Es ist schön, hier so nachdenkliche Beiträge zu lesen, danke sehr.
Das Thema Tod ist neben den Themen "Essen" und "Glaube" MEIN Thema, diese Trias "Religion-Tod-Essen" ist wohl das, was mich tagtäglich in der einen oder anderen Form beschäftigt.

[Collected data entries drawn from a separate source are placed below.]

-- ==== Sys2Proof/Machine/Power.lean ====
section
/-!
DEFINITION. Performance levels, power and thermal limits, regulators and AVSBus (R486 to R495, R503, R514 to R517).
-/
namespace Sys2Proof.Machine
open Sys2Proof

/-! ## Floors and targets (R487, R493) -/

/-- FLOOR of an image (R425). -/
def imageFloor (im : Option Image) : Nat :=
  match im with
  | some im => fld im.header 72 8 % 4
  | none => 3

/-- The fastest floor partition `p` imposes: of its active image while running or parked, and of the incoming image while armed
(R487, R489). -/
def State.partFloor (s : State) (p : Nat) : Nat :=
  let st := s.partState p
  let x := s.part p
  if st < 2 ∨ 4 < st then 3
  else Nat.min (if st = 2 then 3 else imageFloor x.active) (if x.armed.any (fun a => a.restart) then imageFloor x.standby else 3)

/-- The effective floor F_eff (R487). -/
def State.floorEff (s : State) : Nat := ((List.range 16).map s.partFloor).foldl Nat.min 3

def State.level (s : State) : Nat := s.rf Reg.sbPlStatus 0 2
def State.withdrawn (s : State) (l : Nat) : Bool := bitAt (s.r Reg.sbPlStatus) (8 + l)
def State.powerStep (s : State) : Nat := s.rf Reg.sbPlStatus 12 2
def State.thermStep (s : State) : Nat := s.rf Reg.sbPlStatus 14 2

/-- The level for target `t` that is not withdrawn (R487): none where R493 applies. -/
def State.allowed (s : State) (f t : Nat) : Option Nat :=
  if s.withdrawn t = false then some t
  else match ((List.range t).reverse).find? (fun l => !s.withdrawn l) with
    | some l => some l
    | none => (List.range 4).find? fun l => decide (t < l) && decide (l ≤ f) && !s.withdrawn l

/-- SB's target level (R487). -/
def State.targetLevel (s : State) : Option Nat :=
  let f := s.floorEff
  let t := Nat.max (s.rf Reg.saPlRequest 0 2) (Nat.max s.powerStep s.thermStep)
  s.allowed f (Nat.min t f)

/-- SA all-stops a partition for SB, with the cause reported first (R491 to R493); its tiles stop with the report (R468). -/
def State.stopFor (s : State) (p code : Nat) : State :=
  (s.fail 1 p code []).haltPart p code s.modNum 0 false

/-- Every partition whose FLOOR equals F_eff stops. -/
def State.emergency (s : State) (code : Nat) : State :=
  let f := s.floorEff
  s.each (fun p s => if 2 ≤ s.partState p ∧ s.partState p ≤ 4 ∧ s.partFloor p = f then s.stopFor p code else s) (List.range 16)

/-! ## Rails (R598) -/

/-- Rail `16 · master + RailSel`: its die, the first of the four for a rail of HBM, and its nominal mV and full rating in units of 0.1 A; none where
no rail answers there. -/
def railSpec (r : Nat) : Option (Nat × Nat × Nat) :=
  let m := r / 16
  let k := r % 16
  if m = 7 then
    match k with
    | 0 => some (0, 750, 220)
    | 1 => some (1, 750, 220)
    | 2 => some (0, 750, 30)
    | 3 => some (0, 1800, 40)
    | 4 => some (0, 1800, 2)
    | _ => none
  else if m = 6 then (if k < 4 then some (jDie k, 750, 520) else none)
  else if m = 4 ∨ m = 5 then
    (if k < 3 then some (lDie (3 * (m - 4) + k), 750, 300)
     else if k < 6 then some (lDie (3 * (m - 4) + (k - 3)), 900, 360) else none)
  else if m < 4 then
    match k with
    | 0 => some (cDie m, 800, 5600)
    | 1 => some (cDie m, 850, 900)
    | 6 => some (mDie (4 * m), 1050, 1200)
    | 7 => some (mDie (4 * m), 750, 1100)
    | 8 => some (mDie (4 * m), 1800, 140)
    | _ => if 2 ≤ k ∧ k ≤ 5 then some (mDie (4 * m + (k - 2)), 750, 220) else none
  else none

/-- The dies a rail serves: a rail of HBM serves the stacks of four M-dies (R598). -/
def railDies (r : Nat) : List Nat :=
  match railSpec r with
  | none => []
  | some (d, _, _) => if r / 16 < 4 ∧ 6 ≤ r % 16 then [d, d + 1, d + 2, d + 3] else [d]

/-- The core rail of a die, which the margin plan sets (R521, R598). -/
def dieRail (d : Nat) : Nat :=
  if d ≤ 1 then 0x70 + d else if d ≤ 5 then 16 * (d - 2) else if d ≤ 9 then 0x60 + (d - 6)
  else if d ≤ 15 then 16 * (4 + (d - 10) / 3) + (d - 10) % 3 else 16 * ((d - 16) / 4) + 2 + (d - 16) % 4

def railNominal (r : Nat) : Nat :=
  match railSpec r with
  | some (_, v, _) => v
  | none => 0

/-- The voltage commanded on a rail. -/
def State.volt (s : State) (r : Nat) : Nat := SMap.get railNominal s.power.volts r
def State.setVolt (s : State) (r v : Nat) : State :=
  (s.withPower { s.power with volts := SMap.set railNominal s.power.volts r v })

/-- The core rail of C-die `c`. -/
def coreRail (c : Nat) : Nat := 16 * c

/-! ## AVSBus (R494, R495) -/

def State.avsQ (s : State) (m : Nat) : List AvsReq := SMap.get (fun _ => []) s.power.avs m
def State.setAvsQ (s : State) (m : Nat) (q : List AvsReq) : State :=
  (s.withPower { s.power with avs := SMap.set (fun _ => []) s.power.avs m q })

/-- A request joins its master's queue; the one at the head is outstanding. -/
def State.avsAsk (s : State) (kind rail mv : Nat) : State :=
  let m := rail / 16
  s.setAvsQ m (s.avsQ m ++ [{ kind := kind, rail := rail, mv := mv, sent := s.clk }])

/-- The head request leaves; the next one is sent. -/
def State.avsPop (s : State) (m : Nat) : State :=
  match s.avsQ m with
  | [] => s
  | [_] => s.setAvsQ m []
  | _ :: y :: ys => s.setAvsQ m ({ y with sent := s.clk } :: ys)

/-- A step of the ready chain failed (R506): the die has failed with `cause`; a failure of SA leaves the module down. -/
def State.chainFailed (s : State) (d cause : Nat) : State :=
  let s := s.dieFailed d cause
  if d = 0 then (s.moduleStop.withPower { s.moduleStop.power with down := true }) else s

/-- A rail's target as its sense point is judged: the voltage last commanded, and while the output moves the lower of the old and the new
one (R517; log 100). -/
def State.railTarget (s : State) (r : Nat) : Nat :=
  match s.avsQ (r / 16) with
  | q :: _ => if q.rail = r ∧ q.kind ≤ 3 ∧ q.acked.isSome then Nat.min q.mv (s.volt r) else s.volt r
  | [] => s.volt r

/-- A rail has lost power-good while its dies run (R495, R506, R517). -/
def State.railLost (s : State) (r : Nat) : State :=
  s.each (fun d s => if s.ready d then s.chainFailed d 7 else s) (railDies r)

/-! ## Level changes (R488) -/

def State.setChange (s : State) (c : Option LevelChange) : State := s.withPower { s.power with change := c }

/-- The C-dies that run. -/
def State.runningC (s : State) : List Nat := (List.range 4).filter fun c => s.ready (cDie c)

/-- A change toward level `t` begins, where none is in progress; none toward a faster level while a master is unresponsive. -/
def State.startChange (s : State) (t : Nat) : State :=
  if s.power.change ≠ none ∨ t = s.level ∨ s.power.trip = true then s
  else if t < s.level then
    let cs := s.runningC
    if cs.any fun c => bitAt (s.r Reg.sbAvsStatus) c then s
    else
      let s := s.setChange (some { level := t, left := cs.map coreRail })
      let s := if cs = [] then s else s.wf Reg.sbPlStatus 4 1 1
      s.each (fun c s => s.avsAsk 0 (coreRail c) (s.planVolt (cDie c) t)) cs
  else s.setChange (some { level := t, left := [] })

/-- SB chooses its target and moves toward it; where no level is permitted, floors stop (R487, R493). -/
def State.retarget (s : State) : Nat → State
  | 0 => s
  | n + 1 =>
    match s.targetLevel with
    | some t => s.startChange t
    | none => (s.emergency Ev.levelEmergencyStop).retarget n

/-- A level change completes. -/
def State.endChange (s : State) : State :=
  let s := s.withPower { s.power with change := none, lastChange := some s.clk }
  (s.wf Reg.sbPlStatus 4 1 0).retarget 5

/-- A rail of the change has completed; CHANGING is 0 once the last regulator request has. -/
def State.railDone (s : State) (rail old : Nat) : State :=
  match s.power.change with
  | none => s
  | some c =>
    let c := { c with left := c.left.erase rail, moved := (rail, old) :: c.moved }
    let s := s.setChange (some c)
    if c.left = [] then (if c.switched then s.endChange else s.wf Reg.sbPlStatus 4 1 0) else s

/-- The raises of a failed change leave master `m`'s queue: one already sent goes on as a plain write, and its rail goes back after it. -/
def State.dropRaises (s : State) (m : Nat) : State :=
  let rest := (s.avsQ m).filter fun q => q.kind ≠ 0
  match s.avsQ m with
  | q :: _ =>
    if q.kind = 0 then (s.setAvsQ m ({ q with kind := 2 } :: rest)).avsAsk 2 q.rail (s.volt q.rail) else s.setAvsQ m rest
  | [] => s

/-- A raise of `q` has failed: every rail already moved or commanded to move goes back, and the level stays (R495). -/
def State.rollBack (s : State) (q : AvsReq) : State :=
  match s.power.change with
  | none => s
  | some c =>
    let s := s.each (fun m s => s.dropRaises m) (List.range 8)
    let s := if q.acked = none then s else s.avsAsk 2 q.rail (s.volt q.rail)
    let s := s.each (fun (x : Nat × Nat) s => s.avsAsk 2 x.1 x.2) c.moved
    (s.setChange none).wf Reg.sbPlStatus 4 1 0

/-! ### Powering down (R498, R502, R503, R507) -/

/-- The isolation cells of die `d` clamp its outputs: it is READY no more, and nothing passes it (R502). -/
def State.isolate (s : State) (d : Nat) : State :=
  ((s.wf Reg.saDieReady d 1 0).setSeq d (if s.seqStep d = 6 then 6 else 0)).updDie d fun x => { x with released := false, stopped := false }

/-- A clamped die loses power (R502, R507). -/
def State.dieOff (s : State) (d : Nat) : State :=
  let s := (s.isolate d).updDie d fun x => { x with powered := false }
  if 2 ≤ seqEntry d then (s.withPins { s.pins with railEn := setFld s.pins.railEn (seqEntry d) 1 0 }) else s

/-- The power-down request of the next die of the walk goes to its master (R498, R507). -/
def State.offNext (s : State) : State :=
  match s.power.offWalk with
  | [] => s
  | d :: _ => s.avsAsk 4 (dieRail d) 0

/-- Where POWER_ON is low and every other die is down, HBM_EN goes low and groups 1 and 0 lose power (R605). -/
def State.lastOff (s : State) : State :=
  if s.pins.powerOn ∨ s.power.offWalk ≠ [] then s
  else
    ((s.withPins { s.pins with hbmEn := 0, railEn := 0 }).withPower
      { s.power with mode := 4, retain := [], avs := [], down := true }).withPcieUp false

/-- The power-down request of the walk's first die has ended; after a failure the die stays powered, and isolated (R495). A thermal trip
and a fall of POWER_ON go on at once, every other walk after the delay of the next entry (R503, R507). -/
def State.offDone (s : State) (ok : Bool) : State :=
  match s.power.offWalk with
  | [] => s
  | d :: ds =>
    let s := if ok then s.dieOff d else s
    let s := s.withPower { s.power with offWalk := ds, offAt := s.clk }
    let s := if s.power.trip ∧ 16 ≤ d ∧ d % 4 = 0 then s.withPins { s.pins with hbmEn := setFld s.pins.hbmEn ((d - 16) / 4) 1 0 } else s
    if s.power.trip then s.offNext.lastOff else s

/-- What a completed request changes: a rail's voltage or transition rate, a telemetry reading, the walk down. `data`: what the slave
returned. -/
def State.avsDone (s : State) (q : AvsReq) (data : Nat) : State :=
  let p := s.power
  let z : Nat → Nat := fun _ => 0
  match q.kind with
  | 0 => (s.setVolt q.rail q.mv).railDone q.rail (s.volt q.rail)
  | 1 => (s.setVolt q.rail q.mv).railDone q.rail (s.volt q.rail)
  | 2 => s.setVolt q.rail q.mv
  | 3 => s.setVolt q.rail q.mv
  | 4 => s.offDone true
  | 5 => s.withPower { p with railMv := SMap.set z p.railMv q.rail data, railFail := SMap.set z p.railFail q.rail 0 }
  | 6 => s.withPower { p with railCa := SMap.set z p.railCa q.rail data, railFail := SMap.set z p.railFail q.rail 0 }
  | 8 => s.withPower { p with slew := SMap.set z p.slew q.rail q.mv }
  | _ => s
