/-- A rota image launched in another context than its entry 0's (R410). -/
def State.rotaStart (s : State) (p ctx : Nat) : Bool :=
  match (match (s.part p).standby with | some im => some im | none => (s.part p).active) with
  | some im => (match im.rota with | e :: _ => reCtx e != ctx | [] => false)
  | none => false

/-- The oldest launch or changeover of a ring that SA may judge: none while the module enters a state or sleeps, since SA then
dispatches nothing and M3 is entered with no launch armed (R62, R498; log 72). -/
def State.armJob (s : State) (f r opc : Nat) : Option Job :=
  if s.power.entering = none ∧ s.power.mode = 0 then s.jobOf f r opc else none

/-- LAUNCH_AT (R62, R63, R245, R392, R410, R489, R505). -/
def execLaunchAt (f : Fin 17) (r : Fin 4) (s : State) : Res :=
  s.act <|
    match s.armJob f r 4 with
    | none => s
    | some j =>
      let p := dPart f j.desc
      let a := s.armedOf f r j true
      if s.dumping p then s.jobRefused f r j Ev.dumpBusy
      else if s.contextLost p then s.jobRefused f r j Ev.partContextLost
      else match s.launchRefusal a.tick with
        | some c => s.jobRefused f r j c
        | none =>
          match s.armRefusal p a with
          | some c => s.jobRefused f r j c
          | none =>
            if s.rotaStart p a.ctx then s.jobRefused f r j Ev.rotaStart
            else if s.aboveLevel p then s.jobRefused f r j Ev.floorAboveLevel
            else (s.jobRuns f r j).arm p a

/-- CHANGEOVER (R245, R392, R417, R489, R505). -/
def execChangeover (f : Fin 17) (r : Fin 4) (s : State) : Res :=
  s.act <|
    match s.armJob f r 5 with
    | none => s
    | some j =>
      let p := dPart f j.desc
      let a := s.armedOf f r j false
      if a.restart && s.contextLost p then s.jobRefused f r j Ev.partContextLost
      else if a.restart && s.rotaRuns p then s.jobRefused f r j Ev.rotaActive
      else match s.armRefusal p a with
        | some c => s.jobRefused f r j c
        | none =>
          if a.restart && s.aboveLevel p then s.jobRefused f r j Ev.floorAboveLevel
          else (s.jobRuns f r j).arm p a

/-- CANCEL (R245, R393, R417). -/
def execCancel (f : Fin 17) (r : Fin 4) (s : State) : Res :=
  s.act <|
    match s.jobOf f r 6 with
    | none => s
    | some j =>
      let p := dPart f j.desc
      let x := dField j.desc 16 8
      match (s.part p).armed.filter fun a => a.tick = x with
      | [] => s.jobRefused f r j Ev.nothingArmed
      | as =>
        if as.any fun a => a.byRota then s.jobRefused f r j Ev.rotaActive
        else if x ≤ s.now + 4096 then s.jobRefused f r j Ev.ttArmLate
        else (s.each (fun (a : Armed) s => (s.disarmOne p a).finishArmed a 5 Ev.cancelledByHost 0) as).jobOk f r j 0

/-! ## Rotas (R410 to R417) -/

/-- Entry `k` of a partition's rota. -/
def State.rotaEntry (s : State) (p k : Nat) : W64 :=
  match (s.part p).active with
  | some im => im.rota.getD (k % im.rota.length) 0
  | none => 0

/-- Tick of the next slice of a rota at slice `k` (R411). -/
def State.nextSlice (s : State) (p : Nat) (x : Rota) : Nat := x.x + 4096 * reFrames (s.rotaEntry p x.k)

/-- Context `c` is enabled (R416). -/
def State.ctxOn (s : State) (p c : Nat) : Bool := bitAt (s.r (Reg.saRotaMask p)) c

/-- A slice begins: the mask is read for the next, and the status shows it (R416, R423). -/
def State.beginSlice (s : State) (p : Nat) (x : Rota) : State :=
  let n := match (s.part p).active with
    | some im => im.rota.length
    | none => 1
  let x := { x with nextOn := s.ctxOn p (reCtx (s.rotaEntry p (x.k + 1))), filled := false, swapped := false }
  let s := s.updPart p fun y => { y with rota := some x }
  let slices := s.rf (Reg.saRotaStatus p) 16 32
  let s := ((s.wf (Reg.saRotaStatus p) 0 8 (x.k % n)).wf (Reg.saRotaStatus p) 8 6 (reCtx (s.rotaEntry p x.k))).wf
    (Reg.saRotaStatus p) 16 32 (Nat.min (slices + 1) 0xFFFFFFFF)
  s.w (Reg.saRotaNextX p) (if x.halted then 0 else BitVec.ofNat 64 (s.nextSlice p x))

/-- A rota starts with slice 0 at its launch tick (R411), every context's first slice still to come. -/
def State.startRota (s : State) (p x : Nat) : State :=
  let s := (s.w (Reg.saRotaCtrl p) 0).w (Reg.saRotaStatus p) 0
  match (s.part p).active with
  | some im =>
    if im.rota = [] then s.updPart p fun y => { y with rota := none }
    else (s.wf (Reg.saRotaStatus p) 14 2 1).beginSlice p { k := 0, x := x }
  | none => s

/-! ## The changeover (R247 to R250) -/

/-- Cells of unit `u` that depart at or after `x` carry the new bank's letter (R247). -/
def State.relabel (s : State) (u x : Nat) (b : Bool) : State :=
  if u < 6 then s.updPort u fun q => { q with expects := q.expects.map fun d =>
    if x ≤ d.depart then { d with bank := b, check := trainCheck d.i (eTrain (d.entry.setWidth 256)) b } else d }
  else s

/-- The armed bank of unit `u` becomes active at `x` (R247, R249). -/
def State.flipBank (s : State) (u x : Nat) : State :=
  let b := !s.bankActive u
  let s := (s.wf (bankReg u) 0 1 (b2n b)).setStandby u (if s.bankSame u then 3 else 1)
  (((s.w (armFtcReg u) 0).w (armOwnersReg u) 0)).relabel u x b

/-- A cell of a train of owner `o` that its walker of `kind` on port `u` has dispatched from the present bank departs at or after `x`, from
this module or from the sender: one of an entry still to act, one that waits in the departure buffer, or one that is expected (R248). -/
def State.leavesLate (s : State) (u o kind x : Nat) : Bool :=
  let b := s.bankActive u
  decide (u < 6) &&
    (((s.walker (walkKey u o kind)).dispatched.any fun d => d.bank == b && decide (1 ≤ eType d.entry ∧ eType d.entry ≤ 4) &&
      decide (x ≤ cellTick (s.bankHalf u b) d.tick (eNm1 d.entry))) ||
    (if kind = 0 then (s.port u).departs.any fun d => d.owner == o && d.bank == b && decide (x ≤ d.tick)
      else (s.port u).expects.any fun d => d.owner == o && d.bank == b && decide (x ≤ d.depart)))

/-- A walker of a restarting owner is elsewhere than R248 asks at `x`. `free`: a stopped partition that is launched again (R467). -/
def State.walkerBusy (s : State) (u o kind x : Nat) (free : Bool) : Bool :=
  let w := s.walker (walkKey u o kind)
  let leaves := s.leavesLate u o kind x
  match w.state, w.parkAt with
  | 0, _ => false
  | 3, _ => !free
  | 2, _ => leaves
  | _, some t => if t ≤ x then leaves else !w.points.contains x
  | _, none => !w.points.contains x

/-- The busy walkers of an arming: unit, owner, entry index. -/
def State.busyWalkers (s : State) (p : Nat) (a : Armed) : List (Nat × Nat × Nat) :=
  a.units.flatMap fun u => (a.owners p).flatMap fun o => (if u < 6 then [0, 1] else [0]).filterMap fun k =>
    if s.walkerBusy u o k a.tick (a.launch && decide (o ≤ 16)) then some (u, o, (s.walker (walkKey u o k)).idx) else none

/-- A tile that may change over (R82): idle or waiting; at a launch also a stopped one (R467). -/
def changeable (launch : Bool) (t : Tile) : Bool :=
  t.state == 0 || t.state == 2 || t.state == 3 || t.state == 4 || (launch && (t.state == 5 || t.state == 6))

/-- What the restarting owners' former entries beyond a POINT have prepared goes (R197, R225). -/
def State.dropFormer (s : State) (u x : Nat) (os : List Nat) : State :=
  let b := s.bankActive u
  if u < 6 then s.updPort u fun q => { q with
    expects := q.expects.filter fun d => !(os.contains d.owner && d.bank == b && decide (x ≤ d.depart)) }
  else s

/-- The walkers of owner `o` on unit `u` restart at `x` (R222, R247); its former entries act as dispatched (R224). -/
def State.restartWalkers (s : State) (u o x : Nat) : State :=
  s.each (fun k s =>
    let key := walkKey u o k
    let keep := (s.walker key).dispatched.filter fun d => match d.after with
      | some t => decide (t < x)
      | none => true
    let pre := s.preWalker key
    let fresh := if pre.state ≠ 0 then some pre else s.freshWalker u (s.bankActive u) o k x
    let s := s.setPreWalker key {}
    match fresh with
    | some w => s.setWalker key { w with dispatched := keep }
    | none => s.setWalker key { dispatched := keep }) (if u < 6 then [0, 1] else [0])

/-- LCT of line cycle 0 of a job that starts now on C-die `c` (R89): this core cycle, if one has just begun, else the next. -/
def State.cycleZero (s : State) (c : Nat) : Nat := (s.r (Reg.cnLct c)).toNat + (if s.coreNow c then 0 else 1)

/-- A tile starts word 0 of its new bank (R79, R80, R139); sends already queued keep their cycles (R149). -/
def Tile.restart (x : Tile) (seed : W64) (now oldBase newBase : Nat) : Tile :=
  { x.cleared seed with
    bank := !x.bank, progLen := x.stbyLen, stbyLen := 0, pc := 0, state := 1, fault := 0, retired := now
    sendQ := x.sendQ.map fun m => { m with cycle := m.cycle + oldBase - newBase } }

/-- The tiles of partition `p` that are not busy restart, and line cycle 0 is set (R80, R89). -/
def State.restartTiles (s : State) (p : Nat) (seed : W64) (ts : List Nat) : State :=
  let s := s.each (fun t s => s.updTile t fun x => x.restart seed s.now (s.lineBase t) (s.cycleZero (t / 192))) ts
  s.each (fun q s => if s.hasQuarter p q then s.w (Reg.cnLineBase (q / 4) (q % 4)) (BitVec.ofNat 64 (s.cycleZero (q / 4))) else s)
    (List.range 16)

/-- The incoming image is the active one (R247, R388, R399): its context, its tiles' banks. -/
def State.adopt (s : State) (p : Nat) (a : Armed) : State :=
  let s := s.updPart p fun x => { x with
    active := (match x.standby with | some im => some im | none => x.active), standby := none, tileStandby := 0 }
  (s.wf (Reg.saPartStatus p) 6 6 a.ctx).setPartState p 3

/-- What a launch adds (R64, R249 and the rules that name a launch): its tick, the stop withdrawn, flags cleared, lock-step and
rota started. Held cells are discarded only after a stop, up to the launch that ended it (R206, R467). -/
def State.launched (s : State) (p x : Nat) : State :=
  let s := s.latchLock p
  let s := (s.w (Reg.saStopStatus p) 0).withRecent []
  let s := s.updPart p fun y => { y with lastLaunch := x, firstStop := 0, discardBefore := y.discardBefore.map fun d => Nat.min d x, errors := 0 }
  let s := s.each (fun q s => (s.w (Reg.lnReduceFlags q (p + 1)) 0).takeAgain q (p + 1)) (List.range 6)
  (s.lsLaunch p).startRota p x

/-- Seed of the image that partition `p` starts. -/
def Part.seed (x : Part) : W64 :=
  match x.standby, x.active with
  | some im, _ => hSeed im.header
  | none, some im => hSeed im.header
  | none, none => 0

/-- The busy tiles stop, with them the partition's tiles on their C-dies, and are recorded (R82, R104). -/
def State.busyTiles (s : State) (p : Nat) (ts : List Nat) : State :=
  s.each (fun t s => (s.stopOnDie p (t / 192)).fail (cDie (t / 192)) p Ev.changeoverTileBusy [t, (s.tile t).pc % 32768]) ts

/-- The busy walkers are recorded: a partition owner stops, a grant dispatches nothing further (R248). -/
def State.busyReport (s : State) (bs : List (Nat × Nat × Nat)) : State :=
  s.each (fun (b : Nat × Nat × Nat) s =>
    let items := [if b.1 < 6 then b.1 else if b.1 < 10 then b.1 - 6 else b.1 - 10, b.2.1, b.2.2]
    if b.2.1 ≤ 16 then s.fail (unitDie b.1) (b.2.1 - 1) Ev.ttChangeoverBusy items
    else (s.note (unitDie b.1) Ev.ttChangeoverBusy items).stopWalkers b.2.1) bs

/-- A partition restarts at its armed tick: `ts` its tiles that are busy. A launch abandons its binds whose token has not met its
threshold (R391, R451). -/
def State.restartPart (s : State) (p : Nat) (a : Armed) (ts : List Nat) : State :=
  let s := if a.launch then s.dropBinds p else s.noteBinds
  let seed := (s.part p).seed
  let go := (s.tilesOf p).filter fun t => !ts.contains t
  let s := (s.restartTiles p seed go).adopt p a
  if a.launch then s.launched p a.tick else s

/-- The slice that an arming of the rota begins (R411, R414): a disabled context restarts nothing. -/
def State.rotaStep (s : State) (p : Nat) (a : Armed) : State :=
  if a.byRota then
    match (s.part p).rota with
    | some x => s.beginSlice p { x with k := x.k + 1, x := a.tick, on := x.nextOn }
    | none => s
  else s

/-- The walkers of a partition that an all-stop has stopped on units without a segment of the image it launches are walkers no longer
(R250, R467). -/
def State.dropStopped (s : State) (p : Nat) (us : List Nat) : State :=
  s.each (fun uk s =>
    if us.contains uk.1 then s else s.updWalker (walkKey uk.1 (p + 1) uk.2) fun w => if w.state = 3 then {} else w) walkUnits

/-- An armed command of partition `p` takes place on the units whose banks are armed for it (R64, R247, R248, R250). A rota's disabled
context restarts nothing, and the outgoing one is held to R82 and R248 all the same (R413). What an all-stop has already halted is not
busy; a stop that waited for this changeover follows it (R398, R467). -/
def State.fire (s : State) (p : Nat) (a : Armed) : State :=
  let halted := match (s.part p).stopAfter with
    | some d => d.done
    | none => false
  let armed := a
  let a := { a with units := a.units.filter fun u => s.bankStandby u = 4 ∧ (s.r (armFtcReg u)).toNat = a.tick }
  let os := a.owners p
  let ws := (s.busyWalkers p { a with restart := a.restart || a.byRota }).filter fun b => !(halted && b.2.1 == p + 1)
  let ts := if (a.restart || a.byRota) && !halted then (s.tilesOf p).filter fun t => !changeable a.launch (s.tile t) else []
  let s := s.updPart p fun x => { x with armed := x.armed.erase armed }
  let s := s.each (fun u s => (s.dropFormer u a.tick os).flipBank u a.tick) a.units
  let s := s.each (fun u s => s.each (fun o s => s.restartWalkers u o a.tick) os) a.units
  let s := s.each (fun o s => s.updPart o fun x => { x with
    active := (match x.standby with | some im => some im | none => x.active), standby := none
    discardBefore := x.discardBefore.map fun d => Nat.min d a.tick }) (os.filter fun o => 16 < o)
  let s := if a.launch then s.dropStopped p a.units else s
  let s := if a.restart then s.restartPart p a ts else s
  let s := ((s.rotaStep p a).busyTiles p ts).busyReport ws
  let s := if ts = [] ∧ (ws.filter fun b => b.2.1 ≤ 16) = [] then s.finishArmed a 0 0 a.tick
    else s.finishArmed a 2 (if ts = [] then Ev.ttChangeoverBusy else Ev.changeoverTileBusy) 0
  s.stopFollows p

Loszulassen fällt mir unendlich schwer, und Sterben und Tod sind wohl das grösste Loslassen, dem der Mensch sich stellen muss. Ich habe bisher beide Eltern, zwei Geschwister, meinen sehr geliebten Schwiegervater, mehrere wichtige Verwandte (darunter meine Patentante und meinen Patenonkel, die in meiner Kindheit eine ganz wichtige Rolle gespielt haben) und vor allem auch drei Freunde durch den Tod verloren, wobei der Tod von T. im März dieses Jahres eines der schlimmsten Verluste war. T war wohl in den letzten zehn Jahren mein engster Freund, uns verband eine ganz tiefe Freundschaft. Ich habe ihn in gewisser Weise bei seinem Sterben an Leukämie auch begleiten dürfen, täglich gemailt, sehr oft telefoniert, selbst in der Phase, in der er niemanden mehr sehen wollte. Sein Sterben und Tod hat mich vermutlich so geprägt wie sonst nur das Sterben meiner Mutter, die in meiner Gegenwart, ja, in meinen Armen gestorben ist. Hinzu kommt, dass ich schon zweimal selbst dem Tod von der Schippe gehopst bin, wie man sagt...
Ich bin also eigentlich "tod-und-sterbe-erfahren" und dennoch machen Sterben und Tod mir grosse Angst, vor allem der Gedanke, nicht mehr zu "sein" und meine Frau nicht mehr zu sehen, zu spüren, zu hören zu "haben". Ich glaube, das ist das Schlimmste überhaupt für mich: Von meiner Frau getrennt zu sein, und nach allen Gesprächen, die wir darüber geführt haben, ist es wohl auch das Schlimmste für meine Frau. Dennoch sieht sie es gelassener als ich, sie ist "sicher" dass es über den Tod hinaus eine "Verbindung" geben wird, die wir hier und heute nicht verstehen können, aber sie ist davon überzeugt. Sie glaubt an ein "Danach", nicht inform eines Paradieses oder so, sondern eher als ein Bewusstseinskontinuum, das mit dem Tod einfach nicht abbricht, auch zwischen Menschen, die einander sehr nahe gestanden haben.
Und hier kommt mein Glaube bzw. meine Zweifel aufs Tablett: Ich sehne mich danach, glauben zu können. Zum einen, weil ich das Leben sonst verdammt absurd und sinnlos fände, zum anderen, weil ich mir davon eine Milderung meiner Todesangst erhoffe, denn der Glaube an Gott und eine Hoffnung auf ein "Danach" sind für mich aufs Engste miteinander verbunden..
Vor dem Sterben an sich, vor Schmerzen etc. habe ich keine Angst. Aber vor dem Abschiednehmen... Und trotzdem möchte ich nicht "einfach so im Schlaf sterben", wie es ja für manche ein Ideal ist. Nein, ich möchte WISSEN, dass und wenn es zuende geht, ich möchte auch diese Phase meines Lebens bewusst erleben, so wie ich alles, was mir möglich war, bewusst erlebt habe bisher.
Etwas ungeordnete Gedanken, aber das ist für mich auch ein sehr heikles, schweres, ungeordnetes, aber wichtiges Thema.